→ **Records from a data source**:
--------------------------------------------------

-- ==== Sys2Proof/Machine/Fetch.lean ====
section
/-! DEFINITION. A running consist of one core whose next word is a given one (log 3): what stands for the load of a program. -/
namespace Sys2Proof.Machine
open Sys2Proof

/-- Where a word is placed: the first place of Decode's `decodeTableWord` that decodes it. -/
noncomputable def fetchPlace (iw lit : Word96) : Nat × SeqId :=
  let ok := fun (q : SeqId) (c : CoreClass) => match decode (Ctx.alone q c) iw lit with | .ok _ => true | .error _ => false
  if ok .xs .attention then (96, .xs)
  else if ok .as .array then (0, .as)
  else if ok .as .attention then (96, .as)
  else (0, .xs)

/-- A place at syllable 2 of a section of 4,096 words whose next word issues at TTC t. -/
def fetchAt (t gap : Nat) : Place :=
  { pc := 2, start := false, base := t - gap, first := false, pend := none, hdr := 0, secNum := 0, secEnd := 2 + 3 * 4096
    secFrom := 0, retired := [], loops := [], rep := none, stop := .none, req := none }

/-- A consist of one core in the cycle in which the word at its sequencer's place issues. -/
def runningConsist (core : Nat) (t : Nat) : Consist :=
  { Consist.reset with cores := [core], cls := classOf core, ttc := t }

/-- The word, and the literal above it, in instruction memory, and a consist whose next word it is. -/
noncomputable def placeWord (s : State) (w : Nat) : State :=
  let iw := BitVec.ofNat 96 w
  let lit := BitVec.ofNat 96 (w / 2 ^ 96)
  let p := fetchPlace iw lit
  let gap := (iw.extractLsb' 76 7).toNat
  let m := s.mem.setBytes (syllAt 2) (toBytes 12 iw.toNat ++ toBytes 12 lit.toNat)
  let k := s.core p.1
  let run := fun (q : SeqId) (sq : Seq) =>
    { sq with at_ := if q = p.2 then fetchAt 1000 gap else { Place.idle with stop := .cardone }, streamLo := 0
              streamHi := 2 + 3 * 4096 + 2 }
  let k := { k with as := run .as k.as, xs := run .xs k.xs, part := some 0, consist := some 0 }
  { s with inputs := [], mem := m, cores := Tbl.set s.cores p.1 k, consists := [(0, runningConsist p.1 1000)]
           sys := { s.sys with window := refreshOpen s.sys.ptc } }

/-- A micro-operation at the place of a running attention entry of core 96 (R247). -/
def placeMicro (s : State) (w : Word64) : State :=
  let k := s.core 96
  let e : EngEntry :=
    { id := 0, seq := .xs, syll := 0, issued := 0, ptc := 0, op := .astart nullCap 0 0, borrows := [], writes := [], popped := []
      barrier := none, bytes := 0, due := none, latches := [], ready := 0, started := true, done := 0 }
  let a := { Attn.reset with store := [(0, w)], entry := some 0 }
  { s with inputs := [], cores := Tbl.set s.cores 96 ({ k with attn := a, part := some 0 }.setQueue 6 [e])
           sys := { s.sys with window := refreshOpen s.sys.ptc } }

end Sys2Proof.Machine
end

--------------------------------------------------

→ **PROBLEM TO SOLVE**: Search the records for the string "with" and report each line that has it.

→ **SOLUTION**:
  let ok := fun (q : SeqId) (c : CoreClass) => match decode (Ctx.alone q c) iw lit with | .ok _ => true | .error _ => false
  { Consist.reset with cores := [core], cls := classOf core, ttc := t }
    { sq with at_ := if q = p.2 then fetchAt 1000 gap else { Place.idle with stop := .cardone }, streamLo := 0
  let k := { k with as := run .as k.as, xs := run .xs k.xs, part := some 0, consist := some 0 }
  { s with inputs := [], mem := m, cores := Tbl.set s.cores p.1 k, consists := [(0, runningConsist p.1 1000)]
           sys := { s.sys with window := refreshOpen s.sys.ptc } }
  let a := { Attn.reset with store := [(0, w)], entry := some 0 }
  { s with inputs := [], cores := Tbl.set s.cores 96 ({ k with attn := a, part := some 0 }.setQueue 6 [e])
           sys := { s.sys with window := refreshOpen s.sys.ptc } }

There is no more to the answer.